Cable shield grounding point should be selected according to system topology:

• Single-end grounding: Low-frequency, analog lines (e.g., sensor, reference signal)
• Both-end grounding: High-frequency digital lines (e.g., USB, Ethernet, RF)
• 360° connection: Direct contact to chassis surface should be provided with metal clamp or EMC gland
• Surface resistance should be 2.5 mΩ or lower for screw ground connections, paint or oxide layer should be cleaned

Incorrect connection (only wire end, low contact area) seriously reduces EMI suppression effectiveness.

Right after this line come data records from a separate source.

-- ==== Sys2Proof/Word.lean ====
section
/-!
DEFINITION. The bit-vector types of the lab07 core: words, fields, register numbers (00_scope.md R6, R9).
-/

namespace Sys2Proof

/-- A word: every register, data cell, ALU operand and result, and the PC (R6, R9). -/
abbrev Word := BitVec 32

/-- The 16-bit `imm` field (R6). -/
abbrev Half := BitVec 16

/-- A register number, a 5-bit field with values 0 to 31 (R6, R14). -/
abbrev RegIdx := BitVec 5

/-- An `op` or `func` field (R6). -/
abbrev Code := BitVec 6

end Sys2Proof
end

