-- ==== Sys2Proof/WellFormed.lean ====
section
/-!
DEFINITION. The well-formedness checks. `Instr` needs none: its fields have exactly the widths of the encoding.
What a user writes (an assembler form) and what a host passes (a launch) can be out of range, and are checked here.
-/

namespace Sys2Proof

/-- A register number `$n` with `n` in 0 to 31 (30_encoding.md R65). -/
def regNumberOk (n : Nat) : Bool := decide (n < 32)

/-- An immediate operand from -32768 to 65535 (30_encoding.md R66). -/
def immediateOk (v : Int) : Bool := decide (-32768 ≤ v ∧ v ≤ 65535)

/-- Every operand of an assembler form is in range (30_encoding.md R65, R66). -/
def AsmInstr.wf : AsmInstr → Bool
  | .add rd rs rt  => regNumberOk rd && regNumberOk rs && regNumberOk rt
  | .and rd rs rt  => regNumberOk rd && regNumberOk rs && regNumberOk rt
  | .slt rd rs rt  => regNumberOk rd && regNumberOk rs && regNumberOk rt
  | .addi rt rs v  => regNumberOk rt && regNumberOk rs && immediateOk v
  | .ori rt rs v   => regNumberOk rt && regNumberOk rs && immediateOk v
  | .lui rt v      => regNumberOk rt && immediateOk v
  | .lw rt v rs    => regNumberOk rt && regNumberOk rs && immediateOk v
  | .sw rt v rs    => regNumberOk rt && regNumberOk rs && immediateOk v
  | .beq rs rt v   => regNumberOk rs && regNumberOk rt && immediateOk v

/-- `1 ≤ DMEM_WORDS ≤ 2^32` (00_scope.md R7). The other launch parameters have no bound. -/
def Launch.wf (l : Launch) : Bool := decide (1 ≤ l.dmemWords ∧ l.dmemWords ≤ Config.maxDmemWords)

end Sys2Proof
end

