-- ==== Sys2Proof/Machine/Control.lean ====
section
/-!
DEFINITION. The ControlUnit (30_encoding.md R54-R60): from `(op, func)` to the control bundle.
-/

namespace Sys2Proof.Machine

/-- The symbolic `alu_src` values (R55), and code 0 of the zero bundle, whose reading is not in the source (R59). -/
inductive AluSrc where
  | reg
  | imm
  | code0
  deriving DecidableEq, Repr

/-- The ControlSignals bundle (10_state.md R25). -/
structure ControlSignals where
  regDst   : Bool
  branch   : Bool
  regWrite : Bool
  aluSrc   : AluSrc
  memWrite : Bool
  memToReg : Bool
  aluOp    : AluOp
  deriving DecidableEq, Repr

/-- The zero bundle (R59). -/
def zeroBundle : ControlSignals :=
  { regDst := false, branch := false, regWrite := false, aluSrc := .code0, memWrite := false, memToReg := false,
    aluOp := .code0 }

/-- The bundle of the three R-format rows, by their operation (R57). -/
def rFormatSignals (op : AluOp) : ControlSignals :=
  { regDst := true, branch := false, regWrite := true, aluSrc := .reg, memWrite := false, memToReg := false,
    aluOp := op }

/-- The bundle of the three register-immediate rows, by their operation (R57). -/
def immediateSignals (op : AluOp) : ControlSignals :=
  { regDst := false, branch := false, regWrite := true, aluSrc := .imm, memWrite := false, memToReg := false,
    aluOp := op }

/-- The bundle of LW (R57). -/
def lwSignals : ControlSignals :=
  { regDst := false, branch := false, regWrite := true, aluSrc := .imm, memWrite := false, memToReg := true,
    aluOp := .add }

/-- The bundle of SW (R57). -/
def swSignals : ControlSignals :=
  { regDst := false, branch := false, regWrite := false, aluSrc := .imm, memWrite := true, memToReg := false,
    aluOp := .add }

/-- The bundle of BEQ (R57). -/
def beqSignals : ControlSignals :=
  { regDst := false, branch := true, regWrite := false, aluSrc := .reg, memWrite := false, memToReg := false,
    aluOp := .add }

/-- The row of the control table for `(op, func)`; none when the pair is unsupported (R57, R58, R61). -/
def controlRow (op func : Code) : Option ControlSignals :=
  if op = opRFormat then
    if func = funcAdd then some (rFormatSignals .add)
    else if func = funcAnd then some (rFormatSignals .and)
    else if func = funcSlt then some (rFormatSignals .slt)
    else none
  else if op = opAddi then some (immediateSignals .add)
  else if op = opLui then some (immediateSignals .shl16)
  else if op = opOri then some (immediateSignals .or)
  else if op = opLw then some lwSignals
  else if op = opSw then some swSignals
  else if op = opBeq then some beqSignals
  else none

/-- `control(op, func)` (R58): one whole row, or the zero bundle. -/
def controlOf (op func : Code) : ControlSignals := (controlRow op func).getD zeroBundle

end Sys2Proof.Machine
end

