-- ==== Sys2Proof/Laws/Loader.lean ====
section
/-!
SUPPORT. The digits and numerals the loader and the assembler read, and an image as the list of its lines' words.
-/

namespace Sys2Proof.Machine

/-! ## Digits -/

theorem upperDigits_eq :
    upperDigits = ['0', '1', '2', '3', '4', '5', '6', '7', '8', '9', 'A', 'B', 'C', 'D', 'E', 'F'] := by decide

theorem lowerDigits_eq :
    lowerDigits = ['0', '1', '2', '3', '4', '5', '6', '7', '8', '9', 'a', 'b', 'c', 'd', 'e', 'f'] := by decide

/-- The digits of value `d` in both rows: what they read as, and what their capital is. -/
theorem hexDigit_of_row : ∀ d < 16,
    (hexDigit (upperDigits.getD d '0') = some d ∧ (upperDigits.getD d '0').toUpper = hexChar d) ∧
    hexDigit (lowerDigits.getD d '0') = some d ∧ (lowerDigits.getD d '0').toUpper = hexChar d := by decide

theorem hexChar_injective : ∀ a < 16, ∀ b < 16, hexChar a = hexChar b → a = b := by decide

theorem hexChar_mem : ∀ d < 16, hexChar d ∈ upperDigits := by decide

/-- A character of a row is the row's digit of some value. -/
theorem exists_row_value {row : List Char} (hr : row.length = 16) {c : Char} (hc : c ∈ row) :
    ∃ d < 16, c = row.getD d '0' := by
  obtain ⟨d, hd, rfl⟩ := List.mem_iff_getElem.1 hc
  exact ⟨d, hr ▸ hd, by simp [hd]⟩

theorem hexDigit_of_mem {c : Char} (hc : c ∈ upperDigits ∨ c ∈ lowerDigits) :
    ∃ d < 16, hexDigit c = some d ∧ c.toUpper = hexChar d := by
  obtain hc | hc := hc
  · obtain ⟨d, hd, rfl⟩ := exists_row_value (by rw [upperDigits_eq]; rfl) hc
    exact ⟨d, hd, (hexDigit_of_row d hd).1⟩
  · obtain ⟨d, hd, rfl⟩ := exists_row_value (by rw [lowerDigits_eq]; rfl) hc
    exact ⟨d, hd, (hexDigit_of_row d hd).2⟩

/-- Which characters are hexadecimal digits. -/
theorem hexDigit_isSome_iff (c : Char) : (hexDigit c).isSome = true ↔ c ∈ upperDigits ∨ c ∈ lowerDigits := by
  have mem (row : List Char) : (row.idxOf? c).isSome = true ↔ c ∈ row := by simp [← Option.ne_none_iff_isSome]
  rw [hexDigit, Option.isSome_or, Bool.or_eq_true, mem, mem]

/-- A character's capital is itself, or is 32 below a small letter. -/
theorem toUpper_cases (c : Char) : c.toUpper = c ∨ 97 ≤ c.toNat ∧ c.toUpper.toNat + 32 = c.toNat := by
  unfold Char.toUpper
  split
  · next h =>
    have h1 : 97 ≤ c.val.toNat := h.1
    have h2 : c.val.toNat ≤ 122 := h.2
    refine .inr ⟨h1, ?_⟩
    change (c.val + (65 - 97)).toNat + 32 = c.val.toNat
    rw [UInt32.toNat_add]
    change (c.val.toNat + 4294967264) % 2 ^ 32 + 32 = _
    omega
  · exact .inl rfl

theorem mem_digits_of_toUpper {c : Char} (h : c.toUpper ∈ upperDigits) : c ∈ upperDigits ∨ c ∈ lowerDigits := by
  obtain hc | ⟨hlow, hc⟩ := toUpper_cases c
  · exact .inl (hc ▸ h)
  · have hn : c.toNat ∈ upperDigits.map fun u => u.toNat + 32 :=
      hc ▸ List.mem_map_of_mem (f := fun u : Char => u.toNat + 32) h
    have hl : c.toNat ∈ lowerDigits.map Char.toNat := by
      simp [upperDigits_eq, lowerDigits_eq] at hn ⊢
      omega
    obtain ⟨l, hl, he⟩ := List.mem_map.1 hl
    exact .inr (Char.toNat_inj.1 he ▸ hl)

/-- What a character reads as: the value of its capital. -/
theorem hexDigit_eq_some_iff (c : Char) (d : Nat) : hexDigit c = some d ↔ d < 16 ∧ c.toUpper = hexChar d := by
  constructor
  · intro h
    obtain ⟨e, hl, he, hu⟩ := hexDigit_of_mem ((hexDigit_isSome_iff c).1 (by simp [h]))
    cases h.symm.trans he
    exact ⟨hl, hu⟩
  · rintro ⟨hl, hu⟩
    obtain ⟨e, hel, he, hue⟩ := hexDigit_of_mem (mem_digits_of_toUpper (hu ▸ hexChar_mem d hl))
    rw [he, hexChar_injective e hel d hl (hue.symm.trans hu)]

/-- The decimal digit printed for a value below ten reads as that value. -/
theorem decDigit_digitChar : ∀ d < 10, decDigit d.digitChar = some d := by decide

/-! ## Numerals -/

theorem readNumeral_append (base : Nat) (digit : Char → Option Nat) (value : Nat) (xs ys : List Char) :
    readNumeral base digit value (xs ++ ys) =
      (readNumeral base digit value xs).bind fun v => readNumeral base digit v ys := by
  induction xs generalizing value with
  | nil => rfl
  | cons x xs ih => cases h : digit x <;> simp [readNumeral, h, ih]

/-- A numeral has a value exactly when all its characters are digits. -/
theorem readNumeral_isSome_iff (base : Nat) (digit : Char → Option Nat) (value : Nat) (cs : List Char) :
    (readNumeral base digit value cs).isSome = true ↔ ∀ c ∈ cs, (digit c).isSome = true := by
  induction cs generalizing value with
  | nil => simp [readNumeral]
  | cons c cs ih => cases h : digit c <;> simp [readNumeral, h, ih]

/-- The decimal numeral printed for `n` reads as `n`. -/
theorem readNumeral_toDigits (n : Nat) : readNumeral 10 decDigit 0 (Nat.toDigits 10 n) = some n := by
  induction n using Nat.strongRecOn with
  | ind n ih =>
    by_cases h : n < 10
    · rw [Nat.toDigits_of_lt_base h]
      simp [readNumeral, decDigit_digitChar n h]
    · rw [Nat.toDigits_of_base_le (by omega) (by omega), readNumeral_append, ih _ (by omega)]
      simp [readNumeral, decDigit_digitChar (n % 10) (by omega)]
      omega

/-! ## Images -/

/-- An image loads as the words its lines read as, or not at all. -/
theorem loadImage_eq_some_iff (lines : List (List Char)) (ws : List Word) :
    loadImage lines = some ws ↔ lines.map parseLine = ws.map some := by
  induction lines generalizing ws with
  | nil => cases ws <;> simp [loadImage]
  | cons l ls ih =>
    cases ws with
    | nil => simp only [loadImage]; split <;> simp
    | cons w ws =>
      simp only [List.map_cons, List.cons.injEq, ← ih, loadImage]
      cases parseLine l <;> cases loadImage ls <;> simp

end Sys2Proof.Machine
end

17. Are ferrite bead or common-mode choke added at cable input-outputs?​

Common-mode noise suppressor elements should be used at cable input/output points:

• Ferrite beads (e.g., 100–600 Ω @100 MHz) can be wound or pass-through type on cable
• Common-mode choke should be preferred for multiple lines (Ethernet, CAN, USB)
• Ferrite material selection should be made according to application location: NiZn: 10–100 MHz (digital lines), MnZn: 100 kHz–10 MHz (power lines)
• Impedance change of ferrites under temperature and DC bias should be considered

18. Does connector metal shell connect to chassis with 360° contact?​

Connector shell (e.g., D-Sub, USB, RJ45, M12) should be mounted mechanically to provide 360° electrical contact to chassis.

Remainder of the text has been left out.